Start of Given records
/-- Among the eligible operations, the one that claims first of those that claim before `op` (R72). -/
def State.nextClaim (s : State) (op : Op) : Option Op :=
  let rank := fun (o : OpId) => (s.ops.takeWhile fun x => x.id != o).length
  let first := fun (a b : Op) => s.before a b (decide (rank a.id < rank b.id))
  (s.ops.filter fun x => x.id != op.id && s.eligible x && first x op).foldl (fun a x =>
    match a with
    | none => some x
    | some y => if first x y then some x else some y) none

/-- The eligible operations that claim before `op` in this tick take their resources, one after another. -/
def State.claimFirst (s : State) (op : Op) : Nat → State
  | 0 => s
  | k + 1 =>
    match s.nextClaim op with
    | some x => (s.dispatch x).claimFirst op k
    | none => s

/-- Whether the operations that claim before `op` in this tick leave it not eligible (R72). -/
def State.outranked (s : State) (op : Op) : Bool := !(s.claimFirst op s.ops.length).eligible op

/-- The colour of the thread at this test is noted (R64), and a new spell of red deferral is counted
(R200). -/
def State.noteColour (s : State) (op : Op) : State :=
  let red := s.colour op.id.thread == 2
  let s := if red && !op.counted then s.countDeferred op.id.thread else s
  s.modOp op.id fun x => { x with redLast := red, counted := red }

/-- An operation serialised by the budget or the neighbour rule is counted, once for each (R148, R149). -/
def State.countSerial (s : State) (op : Op) : State :=
  let (b, n) := s.hfObstacles op
  let s := if b && !op.pwrSer then s.countFld HC_SERCNT 0 16 1 else s
  let s := if n && !op.compSer then s.countFld HC_SERCNT 16 16 1 else s
  s.modOp op.id fun x => { x with pwrSer := x.pwrSer || b, compSer := x.compSer || n }

/-- One eligibility test of a Pending operation whose start time is reached (R72, R73, R176): it is
dispatched, waits, completes SERIALISED with CONC = 1 when a concurrency condition is its only obstacle, or,
a C.SEND that no longer fits, ends. -/
def State.testOp (s : State) (op : Op) : State :=
  let s := s.noteColour op
  match s.op? op.id with
  | none => s
  | some op =>
    let (t, op') := s.latchOp op
    if op.isSend && !s.sendFits op then s.endPending op.id op.noFit
    else if !s.airOpen || t.waits op' || !t.classWins op' || !t.colourWins op' then s
    else if t.serialised op' then
      let s := s.countSerial op
      if op.conc then s.endPending op.id 0x11 else s
    else if s.outranked op then s
    else s.dispatch op

/-- The test of a ticket's operation when it is Pending and its start time is reached. -/
def State.tryDispatch (s : State) (o : OpId) : State :=
  let s := s.refreshDue
  match s.op? o with
  | none => s
  | some op => if !op.active && op.due then s.testOp op else s

/-- The Pending operations a test picks out are tested again (R72). -/
def State.retestAll (s : State) (p : Op → Bool) : State :=
  ((s.ops.filter fun op => !op.active && p op).map (·.id)).foldl (fun s o => s.tryDispatch o) s

/-- METER_COLOUR_CHANGE (R72, R198, R199): the µs that bring the change pass, each refilling the meter and charging
the thread for what it has on the air; the Pending operations are tested again. -/
def execMeterColourChange (t : Tid) (us : Nat) (s : State) : Out :=
  .next (
    let s' := s.meterRun t us
    if s'.colour t = s.colour t then s' else s'.retestAll fun _ => true)

/-- DEFICIT_REPLENISH (R72, R198): the operations of a thread whose deficit comes from below 0 are tested again. -/
def execDeficitReplenish (s : State) : Out :=
  .next (s.replenish.retestAll fun op =>
    decide (s.deficits[op.id.thread] < 0 ∧ 0 ≤ s.replenish.deficits[op.id.thread]))

/-- OPERATION_DISPATCH (R64, R72). -/
def execOperationDispatch (o : OpId) (s : State) : Out := .next (s.tryDispatch o)

/-- START_TIME_REACHED (R69): time passes to the operation's START, and it is tested. -/
def execStartTimeReached (o : OpId) (s : State) : Out :=
  .next (match s.op? o with
    | none => s
    | some op =>
      if !op.active && !op.due && op.start != 0 then
        (if s.ahead op.start then s.advance (op.start - s.tbLo).toNat else s).tryDispatch o
      else s)

/-- C_SEND_CLAIM (R176): from 50 µs before its START the air engine claims the port and LO of a C.SEND. -/
def execCSendClaim (o : OpId) (s : State) : Out :=
  .next (match s.op? o with
    | none => s
    | some op =>
      if op.isSend && !op.active then
        let lead := usTicks 50
        let left := (op.sendStart - s.tbLo).toInt
        let s := if left ≤ lead then s else s.advance (left - lead).toNat
        s.testOp { op with due := true }
      else s)

/-- OPERATION_EXPIRY (R64, R65, R120): a Pending operation ends POLICED when its thread was red at the last
test, TIMEOUT otherwise; a U.ROUND or S.FIX paused by its meter ends POLICED. -/
def execOperationExpiry (o : OpId) (s : State) : Out :=
  .next (
    let s := s.refreshDue
    match s.op? o with
    | none => s
    | some op =>
      match op.expTick with
      | none => s
      | some e =>
        if !op.active then (s.advanceTo e).endPending o (if op.redLast then 0x08 else 0x0F)
        else if op.metered && op.ending.isNone then (s.advanceTo e).endOp o 0x08
        else s)

/-- A write of AIR_CTRL: HOLD is stored, CANCELALL requests the cancellation of every operation (R74). -/
def State.writeAirCtrl (s : State) (v : Word) : State :=
  let s := s.writeFields AIR_CTRL v
  if bit v 1 then s.cancelAll (s.ops.map (·.id)) else s

/-- CANCELALL: a write of AIR_CTRL.CANCELALL. -/
def execCancelall (v : Word) (s : State) : Out := .next (s.writeAirCtrl (v ||| 2))

end Sys2Proof.Machine
end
End of Given records
◆ Problem to work on: Above this instruction are the records; retype exactly the lines from the one containing "x).claimFirst op k" up to and including the one containing "def State.outranked (s".

◆ Answer below:
    | some x => (s.dispatch x).claimFirst op k
    | none => s

/-- Whether the operations that claim before `op` in this tick leave it not eligible (R72). -/
def State.outranked (s : State) (op : Op) : Bool := !(s.claimFirst op s.ops.length).eligible op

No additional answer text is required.